__Exercise prompt__. Give back, unchanged, each line from the one containing "let rec' := parkRecord" through the last line of the entries below.

Stored data entries:

def setParkq (fn : Nat) (c : QueueCnt) (s : State) : State :=
  s.onShd fun x => { x with parkq := tblSet QueueCnt.zero x.parkq fn c }

def loseParkRec (fn : Nat) (s : State) : State :=
  let c := parkqCnt s fn
  setParkq fn { c with lost := c.lost + 1 } s

/-- How the write of a park record ends. -/
inductive ParkPut where
  | written (s : State)
  | full (s : State)
  | lost (s : State)

def parkqHeader (fn base : Nat) (s : State) : State :=
  let c := parkqCnt s fn
  let s := (devWrite base (natLe 8 c.prod.toNat) s).getD s
  (devWrite (base + 16) (natLe 8 c.lost.toNat) s).getD s

/-- Writes a record to a function's park queue, as key ID 0 (R257). A CONSUMER that cannot be read, or not
yet, holds the record. A violation at the queue is logged, with the context of the record (R482). -/
def parkPut (fn : Nat) (rec' : List Byte) (s : State) : ParkPut :=
  let base := s.rawBase fn 0x060300 0x060304
  let c := parkqCnt s fn
  let log2 := bits (parkCfg s fn) 3 0
  let note := noteViolation 0x80 (fld rec' 24 2)
  match devRead (base + 8) 8 s with
  | .failed => .full (note (base + 8) 8 s)
  | .wait => .full s
  | .done (bs, s) =>
    if 2 ^ log2 ≤ (c.prod - q64 (leNat bs)).toNat then .full s
    else
      let at' := base + 64 + 64 * (c.prod.toNat % 2 ^ log2)
      match devWrite at' rec' s with
      | none => .lost (parkqHeader fn base (loseParkRec fn (note at' 64 s)))
      | some s =>
        let s := parkqHeader fn base (setParkq fn { c with prod := c.prod + 1 } s)
        .written (if h : fn < 64 then raiseVec (.parkQueue ⟨fn, h⟩) fn (bits (parkCfg s fn) 26 16) s else s)

/-- A tag is in use by a park. -/
def tagUsed (s : State) (t : Nat) : Bool := s.shd.groups.any fun g => match g.park with
  | some p => decide (p.tag = t)
  | none => false

/-- The next tag that no park holds (R258). Fuel: parks there can be. -/
def nextTag (s : State) : Nat → Nat → Nat
  | 0, t => t
  | n + 1, t => if tagUsed s t then nextTag s n ((t + 1) % 2 ^ 32) else t

/-- The 64-byte park record (R257). -/
def parkRecord (s : State) (g : Group) (wgRec : Bool) (cause va seq info0 info1 tag : Nat) : List Byte :=
  let pc := (Config.pcOffset g.header g.pc).toNat
  natLe 8 g.wg ++ natLe 8 va ++ natLe 8 seq ++ natLe 2 g.ctx ++ natLe 2 (s.ctx g.ctx).gen.toNat ++
  natLe 1 g.core ++ natLe 1 g.slot ++ natLe 1 cause ++ natLe 1 (b2n wgRec) ++ natLe 4 tag ++
  natLe 4 pc ++ natLe 4 info0 ++ natLe 4 info1 ++ natLe 2 g.op.ring.val ++ natLe 2 g.op.op ++
  natLe 4 g.op.seq ++ natLe 1 (if wgRec then 0 else g.idx) ++
  natLe 1 (Nat.min 255 (g.stack.length + 16 * g.spilled.length)) ++ natLe 6 0

/-- A group parks, or every group of its workgroup does (R256, R257). With the queue off, or with a
record that cannot be written, the workgroup is killed at once. -/
def parkGroup (g : Group) (wgRec : Bool) (cause va seq info0 info1 : Nat) (s : State) : State :=
  let fn := fnOfCtx s g.ctx
  if !parkqOn s fn then killFor g cause (loseParkRec fn s)
  else
    let tag := nextTag s 4097 s.shd.tag
    let rec' := parkRecord s g wgRec cause va seq info0 info1 tag
    let p : Park := { tag, cause, wg := wgRec, since := s.time }
    let s := s.onShd fun x =>
      { x with tag := (tag + 1) % 2 ^ 32, groups := mapIf (fun h => if wgRec then h.inWg g.op g.wg else g.same h) (fun h => { h with park := some p }) x.groups }
    match parkPut fn rec' s with
    | .written s => s
    | .full s => s.onShd fun x => { x with held := x.held ++ [{ fn, core := g.core, slot := g.slot, rec' }] }
    | .lost s => killFor g cause s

__Task output__.
    let rec' := parkRecord s g wgRec cause va seq info0 info1 tag
    let p : Park := { tag, cause, wg := wgRec, since := s.time }
    let s := s.onShd fun x =>
      { x with tag := (tag + 1) % 2 ^ 32, groups := mapIf (fun h => if wgRec then h.inWg g.op g.wg else g.same h) (fun h => { h with park := some p }) x.groups }
    match parkPut fn rec' s with
    | .written s => s
    | .full s => s.onShd fun x => { x with held := x.held ++ [{ fn, core := g.core, slot := g.slot, rec' }] }
    | .lost s => killFor g cause s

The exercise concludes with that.